BEGIN Record excerpts

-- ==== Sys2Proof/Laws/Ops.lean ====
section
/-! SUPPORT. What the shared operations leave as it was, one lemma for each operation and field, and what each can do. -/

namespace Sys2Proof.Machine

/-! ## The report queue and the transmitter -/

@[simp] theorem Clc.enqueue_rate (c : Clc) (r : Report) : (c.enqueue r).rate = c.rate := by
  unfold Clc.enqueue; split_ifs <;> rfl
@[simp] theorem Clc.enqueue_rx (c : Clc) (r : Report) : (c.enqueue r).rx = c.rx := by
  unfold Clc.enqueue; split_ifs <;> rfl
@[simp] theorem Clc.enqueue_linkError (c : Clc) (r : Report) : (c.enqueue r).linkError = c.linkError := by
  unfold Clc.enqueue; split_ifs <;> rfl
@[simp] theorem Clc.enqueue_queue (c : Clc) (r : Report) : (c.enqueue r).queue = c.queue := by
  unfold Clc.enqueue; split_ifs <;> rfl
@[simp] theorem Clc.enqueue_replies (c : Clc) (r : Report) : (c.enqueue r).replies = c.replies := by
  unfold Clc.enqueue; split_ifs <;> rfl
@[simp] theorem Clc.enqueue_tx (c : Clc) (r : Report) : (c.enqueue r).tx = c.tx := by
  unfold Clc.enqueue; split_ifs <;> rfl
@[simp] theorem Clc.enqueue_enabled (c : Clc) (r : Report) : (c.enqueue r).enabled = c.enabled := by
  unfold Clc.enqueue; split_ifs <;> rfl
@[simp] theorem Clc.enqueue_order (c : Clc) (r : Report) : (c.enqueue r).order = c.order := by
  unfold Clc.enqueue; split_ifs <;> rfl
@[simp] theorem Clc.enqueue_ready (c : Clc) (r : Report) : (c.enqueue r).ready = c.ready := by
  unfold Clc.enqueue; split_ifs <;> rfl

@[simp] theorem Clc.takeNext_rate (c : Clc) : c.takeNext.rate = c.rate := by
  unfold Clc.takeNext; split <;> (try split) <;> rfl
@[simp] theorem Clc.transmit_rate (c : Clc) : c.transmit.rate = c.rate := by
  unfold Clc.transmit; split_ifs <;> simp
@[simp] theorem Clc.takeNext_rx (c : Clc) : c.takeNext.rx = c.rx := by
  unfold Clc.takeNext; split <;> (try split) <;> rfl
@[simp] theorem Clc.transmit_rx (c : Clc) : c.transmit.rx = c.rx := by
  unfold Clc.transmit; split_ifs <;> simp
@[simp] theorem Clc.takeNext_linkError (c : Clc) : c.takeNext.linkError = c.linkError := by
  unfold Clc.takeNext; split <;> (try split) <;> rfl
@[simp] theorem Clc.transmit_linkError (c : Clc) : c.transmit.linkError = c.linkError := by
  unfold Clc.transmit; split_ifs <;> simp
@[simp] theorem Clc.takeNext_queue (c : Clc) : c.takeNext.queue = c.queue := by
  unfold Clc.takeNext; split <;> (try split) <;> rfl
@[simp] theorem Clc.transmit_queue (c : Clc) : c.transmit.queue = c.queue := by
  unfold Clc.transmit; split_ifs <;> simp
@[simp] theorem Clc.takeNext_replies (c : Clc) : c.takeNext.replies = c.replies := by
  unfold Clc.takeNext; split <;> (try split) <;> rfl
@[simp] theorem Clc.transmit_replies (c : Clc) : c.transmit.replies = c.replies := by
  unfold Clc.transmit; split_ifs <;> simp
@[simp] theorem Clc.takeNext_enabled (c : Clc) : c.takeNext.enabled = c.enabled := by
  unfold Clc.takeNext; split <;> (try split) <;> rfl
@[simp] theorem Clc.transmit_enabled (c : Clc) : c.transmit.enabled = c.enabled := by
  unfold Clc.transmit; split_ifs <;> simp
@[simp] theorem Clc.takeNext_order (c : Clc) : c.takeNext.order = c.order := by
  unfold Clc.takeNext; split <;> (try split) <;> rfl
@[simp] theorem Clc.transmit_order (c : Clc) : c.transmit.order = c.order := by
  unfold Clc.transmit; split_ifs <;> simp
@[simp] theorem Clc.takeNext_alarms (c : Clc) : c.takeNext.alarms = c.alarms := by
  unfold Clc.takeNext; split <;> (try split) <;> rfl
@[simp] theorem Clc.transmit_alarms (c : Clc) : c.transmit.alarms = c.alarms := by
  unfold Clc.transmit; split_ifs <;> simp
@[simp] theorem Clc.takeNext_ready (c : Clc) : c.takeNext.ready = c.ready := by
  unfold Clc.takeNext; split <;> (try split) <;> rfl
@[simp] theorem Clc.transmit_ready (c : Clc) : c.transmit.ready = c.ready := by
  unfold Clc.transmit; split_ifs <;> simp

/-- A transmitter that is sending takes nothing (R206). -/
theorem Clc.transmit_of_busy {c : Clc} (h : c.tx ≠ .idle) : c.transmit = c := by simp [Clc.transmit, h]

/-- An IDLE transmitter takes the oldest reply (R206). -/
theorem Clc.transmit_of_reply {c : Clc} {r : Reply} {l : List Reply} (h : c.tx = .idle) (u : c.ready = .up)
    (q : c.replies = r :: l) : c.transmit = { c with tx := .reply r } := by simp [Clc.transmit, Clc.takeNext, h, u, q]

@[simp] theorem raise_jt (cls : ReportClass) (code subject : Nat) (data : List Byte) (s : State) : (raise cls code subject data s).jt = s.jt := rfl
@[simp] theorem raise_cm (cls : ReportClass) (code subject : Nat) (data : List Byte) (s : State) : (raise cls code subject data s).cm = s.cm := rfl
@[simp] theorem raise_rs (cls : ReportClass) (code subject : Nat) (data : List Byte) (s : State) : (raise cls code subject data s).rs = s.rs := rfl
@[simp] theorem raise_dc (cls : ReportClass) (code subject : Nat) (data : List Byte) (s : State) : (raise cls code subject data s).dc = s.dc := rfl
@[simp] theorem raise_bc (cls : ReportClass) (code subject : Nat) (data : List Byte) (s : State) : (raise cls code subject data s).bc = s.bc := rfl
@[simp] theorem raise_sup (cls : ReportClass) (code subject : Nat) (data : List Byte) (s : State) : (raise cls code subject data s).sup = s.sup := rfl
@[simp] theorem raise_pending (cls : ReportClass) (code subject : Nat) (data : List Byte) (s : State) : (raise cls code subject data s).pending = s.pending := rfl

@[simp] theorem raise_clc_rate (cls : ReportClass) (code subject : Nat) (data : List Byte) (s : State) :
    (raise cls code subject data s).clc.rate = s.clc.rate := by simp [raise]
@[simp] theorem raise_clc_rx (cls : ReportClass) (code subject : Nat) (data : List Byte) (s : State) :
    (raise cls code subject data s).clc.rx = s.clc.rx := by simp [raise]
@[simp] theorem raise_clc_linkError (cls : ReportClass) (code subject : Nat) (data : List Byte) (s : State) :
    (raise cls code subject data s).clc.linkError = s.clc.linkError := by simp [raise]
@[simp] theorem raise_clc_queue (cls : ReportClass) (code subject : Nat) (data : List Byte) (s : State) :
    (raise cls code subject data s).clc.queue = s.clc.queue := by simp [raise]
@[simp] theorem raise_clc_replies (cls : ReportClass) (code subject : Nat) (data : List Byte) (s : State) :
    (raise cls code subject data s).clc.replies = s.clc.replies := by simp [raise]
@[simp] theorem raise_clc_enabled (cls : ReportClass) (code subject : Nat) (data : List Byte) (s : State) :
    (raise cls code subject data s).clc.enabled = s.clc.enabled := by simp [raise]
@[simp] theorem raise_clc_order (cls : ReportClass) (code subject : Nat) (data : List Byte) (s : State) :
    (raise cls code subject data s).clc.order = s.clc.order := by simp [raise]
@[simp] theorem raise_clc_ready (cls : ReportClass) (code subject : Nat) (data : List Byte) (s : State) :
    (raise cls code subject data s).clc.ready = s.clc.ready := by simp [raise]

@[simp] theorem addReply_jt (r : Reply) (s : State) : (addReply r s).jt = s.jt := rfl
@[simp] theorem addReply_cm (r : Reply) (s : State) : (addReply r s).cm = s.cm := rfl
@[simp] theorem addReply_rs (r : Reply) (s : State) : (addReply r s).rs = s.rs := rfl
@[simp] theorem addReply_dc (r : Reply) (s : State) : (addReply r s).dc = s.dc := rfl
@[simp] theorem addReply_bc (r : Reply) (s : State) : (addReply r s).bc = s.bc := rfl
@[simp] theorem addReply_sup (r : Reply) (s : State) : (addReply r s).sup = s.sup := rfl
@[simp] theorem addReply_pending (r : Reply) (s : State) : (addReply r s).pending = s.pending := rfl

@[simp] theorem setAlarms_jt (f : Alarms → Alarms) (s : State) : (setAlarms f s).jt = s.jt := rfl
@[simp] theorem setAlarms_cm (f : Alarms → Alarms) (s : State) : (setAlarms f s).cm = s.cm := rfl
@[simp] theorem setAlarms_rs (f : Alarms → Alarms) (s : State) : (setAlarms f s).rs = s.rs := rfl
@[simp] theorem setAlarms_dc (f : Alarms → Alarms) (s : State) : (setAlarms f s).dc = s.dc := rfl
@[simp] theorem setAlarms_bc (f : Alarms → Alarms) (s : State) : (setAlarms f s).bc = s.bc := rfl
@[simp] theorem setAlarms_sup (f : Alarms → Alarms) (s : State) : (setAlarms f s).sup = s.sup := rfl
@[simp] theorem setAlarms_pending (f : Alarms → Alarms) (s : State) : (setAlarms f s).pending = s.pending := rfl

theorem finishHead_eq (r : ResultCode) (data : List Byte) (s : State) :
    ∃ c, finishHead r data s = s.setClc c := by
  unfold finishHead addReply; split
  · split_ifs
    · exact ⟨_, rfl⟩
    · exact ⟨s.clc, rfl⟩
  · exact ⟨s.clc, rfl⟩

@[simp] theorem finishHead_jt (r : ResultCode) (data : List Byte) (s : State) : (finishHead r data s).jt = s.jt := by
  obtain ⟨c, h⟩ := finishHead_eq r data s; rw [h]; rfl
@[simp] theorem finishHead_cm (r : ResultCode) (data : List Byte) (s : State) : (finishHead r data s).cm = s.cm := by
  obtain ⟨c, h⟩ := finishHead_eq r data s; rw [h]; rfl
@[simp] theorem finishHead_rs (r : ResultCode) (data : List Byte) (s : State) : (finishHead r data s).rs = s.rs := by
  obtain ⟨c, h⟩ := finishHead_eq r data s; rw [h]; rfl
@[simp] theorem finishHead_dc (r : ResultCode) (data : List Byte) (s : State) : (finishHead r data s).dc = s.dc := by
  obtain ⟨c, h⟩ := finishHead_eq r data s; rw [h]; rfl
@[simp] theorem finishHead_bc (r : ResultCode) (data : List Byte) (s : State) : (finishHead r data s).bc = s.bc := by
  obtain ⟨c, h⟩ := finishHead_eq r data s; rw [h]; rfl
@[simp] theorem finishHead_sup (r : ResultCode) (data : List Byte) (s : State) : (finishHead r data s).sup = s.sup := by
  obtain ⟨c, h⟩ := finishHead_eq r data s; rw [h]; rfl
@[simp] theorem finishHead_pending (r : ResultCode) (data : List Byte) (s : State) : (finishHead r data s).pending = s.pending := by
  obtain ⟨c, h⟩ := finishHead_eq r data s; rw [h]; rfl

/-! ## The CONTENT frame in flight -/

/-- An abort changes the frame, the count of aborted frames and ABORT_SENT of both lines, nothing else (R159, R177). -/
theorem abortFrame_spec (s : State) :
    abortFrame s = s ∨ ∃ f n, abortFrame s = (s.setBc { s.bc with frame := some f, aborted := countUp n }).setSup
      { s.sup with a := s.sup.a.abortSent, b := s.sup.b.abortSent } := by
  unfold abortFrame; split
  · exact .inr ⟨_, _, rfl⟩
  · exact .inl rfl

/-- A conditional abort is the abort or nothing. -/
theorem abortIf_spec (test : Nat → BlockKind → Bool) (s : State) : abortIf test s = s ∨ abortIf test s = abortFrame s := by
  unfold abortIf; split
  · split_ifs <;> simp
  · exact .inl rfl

END Record excerpts

#### [Required work]
Looking at the records above, return exactly the lines from the line with "data s).dc = s.dc := rfl" to the line with "data s).bc = s.bc := rfl", both ends included.

#### [Result]
@[simp] theorem raise_dc (cls : ReportClass) (code subject : Nat) (data : List Byte) (s : State) : (raise cls code subject data s).dc = s.dc := rfl
@[simp] theorem raise_bc (cls : ReportClass) (code subject : Nat) (data : List Byte) (s : State) : (raise cls code subject data s).bc = s.bc := rfl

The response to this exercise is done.